Provided information:

/-- What the stores of a transfer's parts leave. -/
theorem storeRows_spec (w : Xfer) (m : State) (c slot pd : Nat) (lanes : Word) (k : Core) (task : Task)
    (tr : Nat × Nat × BitVec 64 → Machine.Trans) (hop : w.op = .tst ∨ w.op = .ast)
    (h : ∀ p ∈ w.parts, (tr p).mty ≤ 2 ∧ (tr p).off % 128 + 64 ≤ 128) (t : State)
    (ht : t = (List.range w.rows).foldl (fun s r => w.storeRow c slot pd lanes k task s r (allParts w tr)) m) :
    (∀ d pa, t.byteAt d pa = if d = c then m.putParts w k task tr pa (m.byteAt d pa) else m.byteAt d pa) ∧
      (∀ pa, t.homeByte pa = m.homeByte pa) ∧ (∀ d gen a, t.spByte d gen a = m.spByte d gen a) ∧ t.outside = m.outside ∧
      KeepsSystem m t ∧ KeepsThreads m t ∧ KeepsRegs m t c slot [] ∧ (∀ d, (t.core d).bands = (m.core d).bands) ∧
      (t.core c).nextOp = (m.core c).nextOp := by
  have hflat : t = w.parts.foldl (fun s p => s.storeBytes c slot lanes pd (tr p) (sliceN (w.rowBytesOf k task p.1) p.2.1 64)) m := by
    rw [ht]
    unfold Xfer.parts
    rw [List.foldl_flatMap]
    have hcongr : ∀ (L : List Nat) (f g : State → Nat → State) (s : State), (∀ s, ∀ r ∈ L, f s r = g s r) → L.foldl f s = L.foldl g s := by
      intro L f g
      induction L with
      | nil => intro _ _; rfl
      | cons a L ih => intro s h; rw [List.foldl_cons, List.foldl_cons, h s a (List.mem_cons_self ..)]; exact ih _ fun s r hr => h s r (List.mem_cons_of_mem _ hr)
    refine hcongr _ _ _ _ fun s r hr => ?_
    unfold Xfer.storeRow
    dsimp only
    rw [filter_allParts _ _ _ (List.mem_range.1 hr), rowParts, List.foldl_map, List.foldl_map]
    rcases hop with e | e <;> simp [Xfer.rowBytesOf, e]
  have hlen : ∀ p ∈ w.parts, (sliceN (w.rowBytesOf k task p.1) p.2.1 64).length = 64 := by
    intro p hp
    obtain ⟨r, -, i, hi, rfl⟩ := (mem_parts w p).1 hp
    refine length_sliceN _ _ _ ?_
    unfold Xfer.rowBytes at hi
    unfold Xfer.rowBytesOf
    rcases hop with e | e <;> rw [e] at hi ⊢ <;> simp [bytesOf_length] at hi ⊢ <;> omega
  clear ht
  have key : ∀ (L : List (Nat × Nat × BitVec 64)) (m t : State), (∀ p ∈ L, (tr p).mty ≤ 2 ∧ (tr p).off % 128 + 64 ≤ 128 ∧
      (sliceN (w.rowBytesOf k task p.1) p.2.1 64).length = 64) →
      t = L.foldl (fun s p => s.storeBytes c slot lanes pd (tr p) (sliceN (w.rowBytesOf k task p.1) p.2.1 64)) m →
      (∀ d pa, t.byteAt d pa = if d = c then L.foldl (fun b p => putByte (m.placeOf (tr p)) (sliceN (w.rowBytesOf k task p.1) p.2.1 64) pa b) (m.byteAt d pa)
        else m.byteAt d pa) ∧
      (∀ pa, t.homeByte pa = m.homeByte pa) ∧ (∀ d gen a, t.spByte d gen a = m.spByte d gen a) ∧ SameButStores m t ∧
      (t.core c).nextOp = (m.core c).nextOp := by
    intro L
    induction L with
    | nil => intro m t _ ht; subst ht; exact ⟨fun d pa => by split <;> rfl, fun _ => rfl, fun _ _ _ => rfl, SameButStores.refl _, rfl⟩
    | cons p L ih =>
      intro m t hL ht
      rw [List.foldl_cons] at ht
      obtain ⟨e1, e2, e3, e4, e5⟩ := ih _ t (fun a ha => hL a (List.mem_cons_of_mem _ ha)) ht
      obtain ⟨h1, h2, h3⟩ := hL p (List.mem_cons_self ..)
      have hsame := SameButStores.storeBytes m c slot lanes pd (tr p) (sliceN (w.rowBytesOf k task p.1) p.2.1 64)
      have hb := State.byteAt_storeBytes m c slot lanes pd (tr p) (sliceN (w.rowBytesOf k task p.1) p.2.1 64) h1 (by rw [h3]; exact h2)
      have hs := spByte_storeBytes m c slot lanes pd (tr p) (sliceN (w.rowBytesOf k task p.1) p.2.1 64) h1
      have hh : ∀ pa, (m.storeBytes c slot lanes pd (tr p) (sliceN (w.rowBytesOf k task p.1) p.2.1 64)).homeByte pa = m.homeByte pa := by
        intro pa; rw [State.storeBytes_eq]; rfl
      have hn : ((m.storeBytes c slot lanes pd (tr p) (sliceN (w.rowBytesOf k task p.1) p.2.1 64)).core c).nextOp = (m.core c).nextOp := by
        rw [State.storeBytes_eq, State.core_updCore_self]
        exact (Core.stored_parts _ _ _ _ _ _ _).2.2.2.2.2.2.2.2.2.2.2.2.2
      generalize m.storeBytes c slot lanes pd (tr p) (sliceN (w.rowBytesOf k task p.1) p.2.1 64) = m' at *
      have hp : m'.placeOf = m.placeOf := by
        have := congrArg (fun x : State => x.buf) hsame.outside
        have hbuf : m'.buf = m.buf := this
        funext t; rw [State.placeOf, State.placeOf, hbuf]
      refine ⟨fun d pa => ?_, fun pa => (e2 pa).trans (hh pa), fun d g a => (e3 d g a).trans (hs d g a), hsame.trans e4, e5.trans hn⟩
      rw [e1, hp, hb]
      split
      · rw [List.foldl_cons]
      · rfl
  obtain ⟨e1, e2, e3, e4, e5⟩ := key w.parts m t (fun p hp => ⟨(h p hp).1, (h p hp).2, hlen p hp⟩) hflat
  exact ⟨e1, e2, e3, e4.outside, e4.system, e4.threads, e4.regs _ _ _, e4.bands, e5⟩

theorem badRow_iff (w : Xfer) (t : Task) : w.badRow t = true ↔ w.bad t := by
  unfold Xfer.badRow Xfer.bad Xfer.rowSp
  simp only [Bool.or_eq_true, bne_iff_ne, Bool.and_eq_true, List.any_eq_true, List.mem_range, decide_eq_true_eq, or_assoc]

theorem staleRow_iff (w : Xfer) (k : Core) (t : Task) : ((List.range w.rows).any fun r => !w.genOk k t r) = true ↔ w.stale k t := by
  unfold Xfer.stale
  simp only [List.any_eq_true, List.mem_range, Bool.not_eq_true']

theorem lacc_eq (w : Xfer) (tr : Nat × Nat × BitVec 64 → Machine.Trans) :
    ((allParts w tr).map fun p => Xfer.lacc (p.1, p.2.1, p.2.2.1) p.2.2.2) = w.accesses tr := by
  unfold allParts Xfer.accesses
  rw [List.map_map]
  rfl

theorem transfer_cases (x : Ctx) (m : State) (w : Xfer) :
    (x.k.matBlocked x.core x.t w.set = true → transfer x m w = .hold) ∧
    (x.k.matBlocked x.core x.t w.set = false → (w.bad x.task → transfer x m w = .trap 0x05 0 w.addr) ∧
      (¬w.bad x.task → x.l.gentrap = true → w.stale x.k x.task → transfer x m w = .trap 0x04 0 0) ∧
      (¬w.bad x.task → ¬(x.l.gentrap = true ∧ w.stale x.k x.task) → (w.scratch = true → transfer x m w = .ok (w.perform x m [])) ∧
        (w.scratch = false → ∀ tr : Nat × Nat × BitVec 64 → Machine.Trans,
          (∀ p ∈ w.parts, m.lookup x.core x.pd p.2.2 (if w.op = .tst ∨ w.op = .ast then 5 else 4) = some (.ok (tr p))) →
          ((∃ p ∈ w.parts, (tr p).fmt = 9) → transfer x m w = .trap 0x06 0 w.addr) ∧
          ((∀ p ∈ w.parts, (tr p).fmt ≠ 9) → x.k.relMeets x.slot x.lanes (w.accesses tr) 64 = false →
            transfer x m w = .ok (w.perform x m (allParts w tr)))))) := by
  refine ⟨fun h => by rw [transfer, h, if_pos rfl], fun h => ⟨fun hb => ?_, fun hb hg hs => ?_, fun hb hg => ⟨fun hs => ?_, fun hs tr ht => ?_⟩⟩⟩
  · rw [transfer, h, if_neg (by simp), if_pos ((badRow_iff _ _).2 hb)]
  · rw [transfer, h, if_neg (by simp), if_neg (mt (badRow_iff _ _).1 hb), if_pos (by rw [hg, Bool.true_and]; exact (staleRow_iff _ _ _).2 hs)]
  · rw [transfer, h, if_neg (by simp), if_neg (mt (badRow_iff _ _).1 hb), if_neg (by rw [Bool.and_eq_true, staleRow_iff]; exact hg), hs, if_pos rfl]
  · have e : (if w.stores = true then accUStore else accULoad) = if w.op = .tst ∨ w.op = .ast then 5 else 4 := by
      unfold Xfer.stores; simp only [Bool.or_eq_true, beq_iff_eq]; rfl
    have hlook : (w.parts.map fun p => (p, m.lookup x.core x.pd p.2.2 (if w.stores = true then accUStore else accULoad))) =
        w.parts.map fun p => (p, some (.ok (tr p))) := by
      refine List.map_congr_left fun p hp => ?_
      rw [e, ht p hp]
    have hfm : ∀ f : (Nat × Nat × BitVec 64) × Option (Except Nat Machine.Trans) → Option (Nat × Nat × BitVec 64 × Machine.Trans),
        (∀ p, f (p, some (.ok (tr p))) = some (p.1, p.2.1, p.2.2, tr p)) →
        (w.parts.map fun p => (p, some (.ok (tr p)))).filterMap f = allParts w tr := by
      intro f hf
      unfold allParts
      rw [List.filterMap_map, ← List.filterMap_eq_map]
      exact congrArg (fun g => List.filterMap g w.parts) (funext hf)
    have hall : transfer x m w = if (allParts w tr).any fun p => p.2.2.2.fmt == 9 then .trap 0x06 0 w.addr
        else if x.k.relMeets x.slot x.lanes (w.accesses tr) 64 then .hold else .ok (w.perform x m (allParts w tr)) := by
      rw [transfer, h, if_neg (by simp), if_neg (mt (badRow_iff _ _).1 hb), if_neg (by rw [Bool.and_eq_true, staleRow_iff]; exact hg), hs, if_neg (by simp)]
      dsimp only
      rw [hlook, if_neg]
      · rw [hfm _ (fun _ => rfl), lacc_eq]
      · rw [List.any_eq_true]
        rintro ⟨p, hp, hc⟩
        obtain ⟨y, -, rfl⟩ := List.mem_map.1 hp
        simp at hc
    rw [hall]
    have hany : ((allParts w tr).any fun p => p.2.2.2.fmt == 9) = true ↔ ∃ p ∈ w.parts, (tr p).fmt = 9 := by
      unfold allParts
      simp only [List.any_map, List.any_eq_true, Function.comp, beq_iff_eq]
    refine ⟨fun h9 => if_pos (hany.2 h9), fun h9 hr => ?_⟩
    rw [if_neg (fun hc => by obtain ⟨p, hp, hc⟩ := hany.1 hc; exact h9 p hp hc), hr, if_neg (by simp)]

/-- A core once a load's rows are in place. -/
def loadedCore (w : Xfer) (task : Task) (tr : Nat × Nat × BitVec 64 → Machine.Trans) (v : Nat → Nat) (k : Core) : Core :=
  let k := (List.range w.rows).foldl (fun k r => putRow w task tr v r k) k
  if w.op = .ald then k.putStatus task w.reg 0 else k

theorem perform_load (w : Xfer) (x : Ctx) (m : State) (tr : Nat × Nat × BitVec 64 → Machine.Trans) (hs : w.scratch = false)
    (hop : w.op = .tld ∨ w.op = .ald) (hn : 0 < w.rows) (hc : (m.core x.core).clearOf x.slot (w.accesses tr) 64)
    (h : ∀ p ∈ w.parts, (tr p).mty ≤ 2 ∧ ∀ n < 8, m.holds x.core ((tr p).plus (8 * n)) 8) :
    w.perform x m (allParts w tr) = (m.updCore x.core (loadedCore w x.task tr (rowNum m x.core w tr))).start x x.lanes x.flagB
      (.xfer w.op w.reg w.granules 0) := by
  have hst : w.stores = false := by unfold Xfer.stores; rcases hop with e | e <;> rw [e] <;> rfl
  unfold Xfer.perform
  dsimp only
  rw [lacc_eq, State.sampleOlder_clear _ _ _ _ _ _ _ hc, hst, Bool.and_false, if_neg (show ¬(false = true) by simp)]
  have hm : w.move x m (allParts w tr) =
      (m.updCore x.core (fun k => (List.range w.rows).foldl (fun k r => putRow w x.task tr (rowNum m x.core w tr) r k) k), 0) := by
    unfold Xfer.move
    dsimp only
    rw [hs, if_neg (by simp), hst, if_neg (by simp)]
    exact loadRows_held w m x.core x.pd x.task tr hn h
  rw [hm]
  rcases hop with e | e
  · rw [e, if_neg (by decide)]
    unfold loadedCore
    rw [e]
    simp only [reduceCtorEq, if_false]
  · rw [e, if_pos (by decide)]
    dsimp only
    rw [State.updCore_updCore]
    unfold loadedCore
    rw [e]
    simp only [if_true]

theorem perform_store (w : Xfer) (x : Ctx) (m : State) (tr : Nat × Nat × BitVec 64 → Machine.Trans) (hs : w.scratch = false)
    (hop : w.op = .tst ∨ w.op = .ast) (hc : (m.core x.core).clearOf x.slot (w.accesses tr) 64) :
    w.perform x m (allParts w tr) =
      ((List.range w.rows).foldl (fun s r => w.storeRow x.core x.slot x.pd x.lanes (m.core x.core) x.task s r (allParts w tr)) m).start x
        x.lanes x.flagB (.xfer w.op w.reg w.granules 0) := by
  have hst : w.stores = true := by unfold Xfer.stores; rcases hop with e | e <;> rw [e] <;> rfl
  unfold Xfer.perform
  dsimp only
  rw [lacc_eq, State.sampleOlder_clear _ _ _ _ _ _ _ hc, hs, Bool.false_and, if_neg (show ¬(false = true) by simp)]
  have hm : w.move x m (allParts w tr) =
      ((List.range w.rows).foldl (fun s r => w.storeRow x.core x.slot x.pd x.lanes (m.core x.core) x.task s r (allParts w tr)) m, 0) := by
    unfold Xfer.move
    dsimp only
    rw [hs, if_neg (by simp), hst, if_pos rfl]
  rw [hm, if_neg (by rcases hop with e | e <;> rw [e] <;> decide)]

Exercise goal:
Above is a listing; print exactly its lines from the one with "cons p L ih =>" through the one with "have := congrArg", and no other lines.

Answer space:
    | cons p L ih =>
      intro m t hL ht
      rw [List.foldl_cons] at ht
      obtain ⟨e1, e2, e3, e4, e5⟩ := ih _ t (fun a ha => hL a (List.mem_cons_of_mem _ ha)) ht
      obtain ⟨h1, h2, h3⟩ := hL p (List.mem_cons_self ..)
      have hsame := SameButStores.storeBytes m c slot lanes pd (tr p) (sliceN (w.rowBytesOf k task p.1) p.2.1 64)
      have hb := State.byteAt_storeBytes m c slot lanes pd (tr p) (sliceN (w.rowBytesOf k task p.1) p.2.1 64) h1 (by rw [h3]; exact h2)
      have hs := spByte_storeBytes m c slot lanes pd (tr p) (sliceN (w.rowBytesOf k task p.1) p.2.1 64) h1
      have hh : ∀ pa, (m.storeBytes c slot lanes pd (tr p) (sliceN (w.rowBytesOf k task p.1) p.2.1 64)).homeByte pa = m.homeByte pa := by
        intro pa; rw [State.storeBytes_eq]; rfl
      have hn : ((m.storeBytes c slot lanes pd (tr p) (sliceN (w.rowBytesOf k task p.1) p.2.1 64)).core c).nextOp = (m.core c).nextOp := by
        rw [State.storeBytes_eq, State.core_updCore_self]
        exact (Core.stored_parts _ _ _ _ _ _ _).2.2.2.2.2.2.2.2.2.2.2.2.2
      generalize m.storeBytes c slot lanes pd (tr p) (sliceN (w.rowBytesOf k task p.1) p.2.1 64) = m' at *
      have hp : m'.placeOf = m.placeOf := by
        have := congrArg (fun x : State => x.buf) hsame.outside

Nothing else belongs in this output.